Simmental cows in a meadow
Simmental cows in a meadow

A guarantee of the product's quality

The AOC was created in France in 1905. It has been recognised internationally since 1958 (the Lisbon accord) and in Europe since 1992 as the appellation d’origine protégée (AOP, or designation of protected origin). AOC and AOP are synonymous, attesting to the same quality, but two different authorities issue the labels.

A product has to meet three conditions to apply for an appellation d’origine: it must come from a limited production area, comply with specific production standards and have established name recognition. Since 2011 France has had 46 AOP dairy products, including 43 cheeses, two butters and one cream. Affixing the AOP label or logo on all AOC-AOP packages has been mandatory since 1 May 2009.


A Simmental cow
A Simmental cow

The result of a history and a project

In 1961 Laguiole cheese obtained the appellation d’origine contrôlée (AOC, or designation of controlled origin), a national recognition resulting from a history and a project.

The history dates back to the 12th to 20th centuries, when monks and shepherds made the cheese and kept it alive, which in turn kept the region alive. The project dates back to 1960, when the Jeune Montagne cooperative—despite the agricultural crisis, despite the fact that the cheese no longer allowed farmers to earn a decent living, despite the Aubrac breed's decline, despite everything—decided that Laguiole could not die.

As soon as the cooperative was set up, it and the association did all they could to obtain the AOC for their cheese. The recent implementation of modern techniques has made the process more complex because the ministry had to be convinced that traditional production methods were simply adapted to modern tools. But in December 1961 the first Laguiole appellation d’origine contrôlée decree helped keep traditional dairy farms in business and slow down the rural exodus.

This year the AOC celebrates its 51st anniversary.


Young cheese
Young cheese

The schedule of specifications still sets the minimum time required to age Laguiole at four months but sales trends are increasingly pushing that period to between nine and 18 months. This signals the shift from a staple to a product enjoyed and recognised for its organoleptic and gustatory qualities.

National studies show that the AOP cheeses with the highest added value are made of raw milk from local breeds that feed on a specific diet (including mandatory pasturing). That finding gave the Laguiole association the satisfaction of knowing it had been on the right track all along.

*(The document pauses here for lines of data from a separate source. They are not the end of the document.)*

-- ==== Sys2Proof/Machine/SceneCommands.lean ====
section
/-! DEFINITION. The commands of the Scene Engine that reach scenes, the pending queue and the claims table (chapters 2
and 4). -/

namespace Sys2Proof.Machine

/-- R36. -/
def State.answerTrigger (bs : List Byte) (s : State) : State × List Byte :=
  if s.store.mode ≠ .running then (s, Status.wrongState.alone)
  else
    match sceneOperand? bs with
    | none => (s, Status.badArg.alone)
    | some sc =>
      let x := s.trigger sc .link
      (x.1, okWith (put8 x.2.code ++ put8 x.1.engine.scenes[sc].state.code))

/-- TRIGGER (R36). -/
def execTrigger (s : State) : Host.Outcome State Fault Refusal :=
  .next (State.serve State.finishLink 0x0B false (exactly 1) State.answerTrigger s)

/-- R37: the results of CANCEL: REMOVED, STOPPED, and NONE, which is coded 0xFF (R191). -/
def cancelRemoved : List Byte := [0]
def cancelStopped : List Byte := [1]
def cancelNone : List Byte := [0xFF]

/-- R37: CANCEL of a scene, with its result. -/
def State.cancel (s : State) (sc : Fin 64) : State × List Byte :=
  match s.engine.scenes[sc].state with
  | .pending =>
    match s.engine.queue.find? fun e => decide (e.scene = sc) with
    | some e => (s.dropEntry e .cancelled, cancelRemoved)
    | none => (s, cancelNone)
  | .running =>
    match s.engine.holder sc with
    | some p => (s.stopAndRescan p .cancelled, cancelStopped)
    | none => (s, cancelNone)
  | .ready | .cooldown | .disabled => (s, cancelNone)

/-- R37. -/
def State.answerCancel (bs : List Byte) (s : State) : State × List Byte :=
  match sceneOperand? bs with
  | none => (s, Status.badArg.alone)
  | some sc => ((s.cancel sc).1, okWith (s.cancel sc).2)

/-- CANCEL (R37). -/
def execCancel (s : State) : Host.Outcome State Fault Refusal :=
  .next (State.serve State.finishLink 0x0C false (exactly 1) State.answerCancel s)

/-- R38: STOP ALL. The queue being empty, the rescans that follow the stops start nothing. -/
def State.stopEverything (s : State) : State :=
  let emptied := s.engine.queue.foldl (fun t e => t.dropEntry e .cancelled) s
  (List.finRange 8).foldl (fun t p => t.stopPlayer p .cancelled) emptied

/-- R38. -/
def State.answerStopAll (_ : List Byte) (s : State) : State × List Byte :=
  (s.stopEverything, okWith (put8 s.engine.queue.length ++ put8 s.engine.running))

/-- STOP_ALL (R38). -/
def execStopAll (s : State) : Host.Outcome State Fault Refusal :=
  .next (State.serve State.finishLink 0x0D false (exactly 0) State.answerStopAll s)

/-- The owner of a group is set. -/
def State.setGroupOwner (s : State) (g : Fin 16) (o : GroupOwner) : State :=
  { s with engine := { s.engine with claims := { s.engine.claims with groups := s.engine.claims.groups.set g o } } }

/-- R75: the reply of HOLD GROUP: TAKEN 0, TAKEN_FROM_PLAYER 1 with the player and its scene, ALREADY 2. -/
def State.answerHoldGroup (bs : List Byte) (s : State) : State × List Byte :=
  match groupOperand? bs with
  | none => (s, Status.badArg.alone)
  | some g =>
    let number (n : Nat) (i : Fin n) : List Byte := put8 i.val
    match s.engine.claims.groups[g] with
    | .none => (s.setGroupOwner g .direct, okWith (put8 0 ++ putOpt 1 (number 8) none ++ putOpt 1 (number 64) none))
    | .player p =>
      (s.setGroupOwner g .direct,
       okWith (put8 1 ++ putOpt 1 (number 8) (some p) ++ putOpt 1 (number 64) (s.sceneOf (some p))))
    | .direct => (s, okWith (put8 2 ++ putOpt 1 (number 8) none ++ putOpt 1 (number 64) none))

/-- HOLD_GROUP (R75). -/
def execHoldGroup (s : State) : Host.Outcome State Fault Refusal :=
  .next (State.serve State.finishLink 0x0E false (exactly 1) State.answerHoldGroup s)

/-- R76, R78: a group leaves the direct-control set. -/
def State.freeGroup (s : State) (g : Fin 16) : State := ((s.setGroupOwner g .none).returnGroups [g]).rescan

/-- R76: the reply of FREE GROUP: FREED 0, NOT_IN_SET 1. -/
def State.answerFreeGroup (bs : List Byte) (s : State) : State × List Byte :=
  match groupOperand? bs with
  | none => (s, Status.badArg.alone)
  | some g =>
    if s.engine.claims.groups[g] = .direct then (s.freeGroup g, okWith (put8 0)) else (s, okWith (put8 1))

/-- FREE_GROUP (R76). -/
def execFreeGroup (s : State) : Host.Outcome State Fault Refusal :=
  .next (State.serve State.finishLink 0x0F false (exactly 1) State.answerFreeGroup s)

/-- R31: the entry of a scene whose patience runs out in show frame f. -/
def State.expiring (s : State) (sc : Fin 64) (f : Nat) : Option Entry :=
  if s.store.mode = .running then
    s.engine.queue.find? fun e => decide (e.scene = sc) && e.expires f
  else none

/-- PATIENCE_EXPIRY (R31). -/
def execPatienceExpiry (sc : Fin 64) (f : Nat) (s : State) : Host.Outcome State Fault Refusal :=
  .next (s.frameStep f s.engine.frame (s.expiring sc f).isSome fun s =>
    match s.expiring sc f with
    | some e => (s.dropEntry e .patience).finishLink
    | none => s)

/-- R34: the cooldown of a scene runs out in show frame f. -/
def State.cooldownEnds (s : State) (sc : Fin 64) (f : Nat) : Bool :=
  decide (s.store.mode ≠ .loading) && s.engine.scenes[sc].counts f && decide (s.engine.scenes[sc].cooldown ≤ 1)

/-- COOLDOWN_END (R34). -/
def execCooldownEnd (sc : Fin 64) (f : Nat) (s : State) : Host.Outcome State Fault Refusal :=
  .next (s.frameStep f s.engine.frame (s.cooldownEnds sc f) fun s => s.sceneTo sc .ready)

/-- R31, R34: the counts of one show frame. -/
def State.countScenes (s : State) (f : Nat) : State :=
  let counted := (s.countPatience f).countCooldowns f
  { counted with engine := { counted.engine with frame := some f } }

/-- PATIENCE_AND_COOLDOWN_COUNT (R31, R34). -/
def execPatienceAndCooldownCount (f : Nat) (s : State) : Host.Outcome State Fault Refusal :=
  .next (s.frameStep f s.engine.frame true fun s => (s.countScenes f).finishLink)

end Sys2Proof.Machine
end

Also, the bacterial-chemical quality of the milk used to make Laguiole ranks among the best in France.


Collecting hay
Collecting hay

Constantly changing product–territory interdependence

Since Laguiole obtained the AOC, the association and producers have continuously updated production conditions to meet the needs of the land, cows, cheese and other elements as best as possible.

Five decrees have amended the first one in 1961. Today the decree that the Ministries of Agriculture and the Economy signed on 28 July 2000, amended by the decree of 29 March 2004, governs the Laguiole AOP. 

A new decree will soon go into effect following the 2011 changes in the schedule of specifications.


The appellation decrees' main lines

The original decree of 21 December 1961

  • Name : Laguiole or Laguiole-Aubrac
  • Regulatory characteristics of Cantal cheese
  • Geographical area: corresponds to towns that have or had a buron on their soil
  • Cattle breeds traditionally adapted to the Aubrac region

15 February 1974

  • Name : Laguiole
  •  Geographical area: same
  •  Production period: 25 May to 30 October
  •  Cattle breeds traditionally adapted to the Aubrac region on pastures located at an elevation higher than 800 m above sea level
  • Maturation in local burons and cellars at temperatures lower than 14 °C

24 june 1976

  •  Deletion of the reference to Cantal and definition of Laguiole
  • Deletion of the limitation of the production period

29 décember 1986

  • Introduction of the requirement to keep a record of inputs and outputs
  • Introduction of the requirement to use the CNAOF label and logo

28 july 2000

  •  Minimum weight reduced to 25 kg
  •  Elimination of the minimum 3 mm rind thickness
  • Extension of the geographic area to the Lot and Truyère
  •  Simmental and Aubrac breeds after 1 January 2004
  • Maximum average production of 6,000 litres per lactating cow per year
  • Fodder from the geographical area except exemption
  • Pasture grazing at least 120 days
  •  Dry matter in basic winter ration at least 30% hay
  • Silage or baling only if pre-wilted
  • Maize silage prohibited after 1 January 2004
  • Better definition of the production method
  • Empreinte Embossed oval imprint: bull and Laguiole

29 march 2004

  • Extension to three towns in the canton of Chaudes-Aigues

Schedule of specifications for 2011, soon enacted by a decree:

All silage is now prohibited. The practice was eliminated throughout the area even before the definitive filing of the 2011 schedule of specifications.